One of the factors that has recently surfaced is the persistent mention of toxic warfare and the use of such agents as ricin in a possible attack. The recent discovery of traces of ricin in England in the hands of Algerians linked to Al-Qaeda and reports from Italy and Spain of the confiscation of manuals on the use of poison during police raids on the hiding places of suspected terrorists might suggest that plans exist to use toxins for another coordinated, multi-pronged attack on high-visibility targets, possibly in Europe, causing a maximum number of casualties.
The possible choice of toxins as the weapon in a new wave of destruction is a logical one. With worldwide airport security at a high level and technology that can detect a nuclear device now in place, toxins in the hands of a small conspiratorial cell can provide them with a handyman's weapon of mass destruction.
If the new Al-Qaeda has in fact managed to bring trained Algerian fighters into its loose federation of terrorists, then the West will be faced with a new and dangerous challenge. These are trained cadres, some of whom have years of experience in the art of terror so that the only training they might need is in the preparation and dissemination of the killing agent.

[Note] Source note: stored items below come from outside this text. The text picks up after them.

-- ==== Sys2Proof/Machine/Dispatch.lean ====
section
/-! DEFINITION. What each command does: one arm per constructor, each a call of its meaning. -/

namespace Sys2Proof.Machine
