-- ==== Sys2Proof/Certificates/Slice0/Obligations.lean ====
section
/-! DEFINITION. The statements for the provers. -/

open Sys2Proof Sys2Proof.Machine Sys2Proof.Safety

/-! Aglek instructions. -/

/-- Results of the scalar ALU on two registers, with the whole next state: g[d] or k[d] is written, the instruction retires, nothing else changes (R136, Tables 4.6, 4.7). -/
def Obligations.ScalarRegisterResults : Prop :=
  ∀ (s : State) (who : Who) (c : Core) (i : Ins),
    let d := i.dst.toNat
    let a := c.opA i
    let b := c.opB i
    (Runs s who c i (rowG 0x00 [0]) → exec (.add who i) s = .next (Retired s who (c.setG d (a + b)) 1 1)) ∧
    (Runs s who c i (rowG 0x01 [0]) → exec (.sub who i) s = .next (Retired s who (c.setG d (a - b)) 1 1)) ∧
    (Runs s who c i (rowG 0x02 [0]) → exec (.mul who i) s = .next (Retired s who (c.setG d (a * b)) 3 4)) ∧
    (Runs s who c i (rowG 0x03 [0, 1]) → exec (.mulh who i) s = .next (Retired s who (c.setG d (if i.mod = 0 then mulhS a b else mulhU a b)) 3 4)) ∧
    (Runs s who c i (rowG 0x04 [0, 1]) → exec (.div who i) s = .next (Retired s who (c.setG d (if i.mod = 0 then divS a b else divU a b)) 36 66)) ∧
    (Runs s who c i (rowG 0x05 [0, 1]) → exec (.rem who i) s = .next (Retired s who (c.setG d (if i.mod = 0 then remS a b else remU a b)) 36 66)) ∧
    (Runs s who c i (rowG 0x06 [0]) → exec (.and who i) s = .next (Retired s who (c.setG d (a &&& b)) 1 1)) ∧
    (Runs s who c i (rowG 0x07 [0]) → exec (.or who i) s = .next (Retired s who (c.setG d (a ||| b)) 1 1)) ∧
    (Runs s who c i (rowG 0x08 [0]) → exec (.xor who i) s = .next (Retired s who (c.setG d (a ^^^ b)) 1 1)) ∧
    (Runs s who c i (rowG 0x09 [0]) → exec (.shl who i) s = .next (Retired s who (c.setG d (a <<< (b.toNat % 64))) 1 1)) ∧
    (Runs s who c i (rowG 0x0A [0, 1]) → exec (.shr who i) s = .next (Retired s who (c.setG d (shiftR (i.mod == 1) a (b.toNat % 64))) 1 1)) ∧
    (Runs s who c i (rowG 0x0B [0]) → exec (.rot who i) s = .next (Retired s who (c.setG d (a.rotateRight (b.toNat % 64))) 1 1)) ∧
    (Runs s who c i { rowG 0x0C [0, 1, 2, 3, 4, 5] with dst := .k } →
      exec (.cmp who i) s = .next (Retired s who (c.setK d (if condHolds i.mod.toNat a b then 0xFFFF else 0)) 1 1)) ∧
    (Runs s who c i (rowG 0x0D [0, 1, 2, 3, 4, 5, 6, 7]) →
      exec (.sel who i) s = .next (Retired s who (c.setG d (if (c.getK i.mod.toNat).getLsbD 0 then a else b)) 1 1)) ∧
    (Runs s who c i { rowG 0x0E [0, 1, 2, 3, 4] with srcb := .unused } →
      exec (.bit who i) s = .next (Retired s who (c.setG d (bitFn i.mod.toNat a)) 1 1)) ∧
    (Runs s who c i (rowG 0x0F [0, 1, 2, 3]) → exec (.minmax who i) s = .next (Retired s who (c.setG d (minMax i.mod.toNat a b)) 1 1))

/-- Results of the scalar ALU with an immediate and of the predicate moves, with the whole next state (R136, Tables 4.6, 4.8). -/
def Obligations.ScalarImmediateResults : Prop :=
  ∀ (s : State) (who : Who) (c : Core) (i : Ins),
    let d := i.dst.toNat
    let a := c.opA i
    let n := i.imm.toNat % 64
    (Runs s who c i (rowGI 0x10 [0] 0xFFFFFFFF) → exec (.addi who i) s = .next (Retired s who (c.setG d (a + i.simm)) 1 1)) ∧
    (Runs s who c i (rowGI 0x12 [0] 0xFFFFFFFF) → exec (.muli who i) s = .next (Retired s who (c.setG d (a * i.simm)) 3 4)) ∧
    (Runs s who c i (rowGI 0x16 [0] 0xFFFFFFFF) → exec (.andi who i) s = .next (Retired s who (c.setG d (a &&& i.simm)) 1 1)) ∧
    (Runs s who c i (rowGI 0x17 [0] 0xFFFFFFFF) → exec (.ori who i) s = .next (Retired s who (c.setG d (a ||| i.simm)) 1 1)) ∧
    (Runs s who c i (rowGI 0x18 [0] 0xFFFFFFFF) → exec (.xori who i) s = .next (Retired s who (c.setG d (a ^^^ i.simm)) 1 1)) ∧
    (Runs s who c i (rowGI 0x19 [0] 0x3F) → exec (.shli who i) s = .next (Retired s who (c.setG d (a <<< n)) 1 1)) ∧
    (Runs s who c i (rowGI 0x1A [0, 1] 0x3F) → exec (.shri who i) s = .next (Retired s who (c.setG d (shiftR (i.mod == 1) a n)) 1 1)) ∧
    (Runs s who c i (rowGI 0x1B [0] 0x3F) → exec (.roti who i) s = .next (Retired s who (c.setG d (a.rotateRight n)) 1 1)) ∧
    (Runs s who c i { rowGI 0x1C [0, 1, 2, 3, 4, 5] 0xFFFFFFFF with dst := .k } →
      exec (.cmpi who i) s = .next (Retired s who (c.setK d (if condHolds i.mod.toNat a i.simm then 0xFFFF else 0)) 1 1)) ∧
    (Runs s who c i { rowG 0x1D [0, 1] with srca := .k, srcb := .unused } → i.mod = 0 →
      exec (.kmov who i) s = .next (Retired s who (c.setG d ((c.getK i.srca.toNat).zeroExtend 64)) 1 1)) ∧
    (Runs s who c i { rowG 0x1D [0, 1] with dst := .k, srcb := .unused } → i.mod = 1 →
      exec (.kmov who i) s = .next (Retired s who (c.setK d (a.truncate 16)) 1 1)) ∧
    (Runs s who c i { rowGI 0x1E [0, 1, 2] 0xFFFFFFFF with srca := .unused } → exec (.movi who i) s = .next (Retired s who (c.setG d (moviFn i (c.opD i))) 1 1)) ∧
    (Runs s who c i { op := 0x1F, mods := [0, 1, 2, 3, 4, 5, 6], dst := .k, srca := .k, srcb := if i.mod.toNat < 4 then .k else .unused } →
      exec (.kop who i) s = .next (Retired s who (c.setK d (kop i.mod.toNat (c.getK i.srca.toNat) (c.getK i.srcb.toNat))) 1 1))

Just as troubling are reports that Pakistan has been unable to prevent its own extremists from providing aid and comfort to the remnants of Al-Qaeda and the Taliban. For years it was an open secret that the Pakistani intelligence service, the Inter-Services Intelligence (ISI), supplied arms and needed support to the Taliban and, through them, to Al-Qaeda. If press reports are true that Pakistan has again become a launching pad for a renewed Taliban and Al-Qaeda, then the West might be back to square one in the war against terrorism.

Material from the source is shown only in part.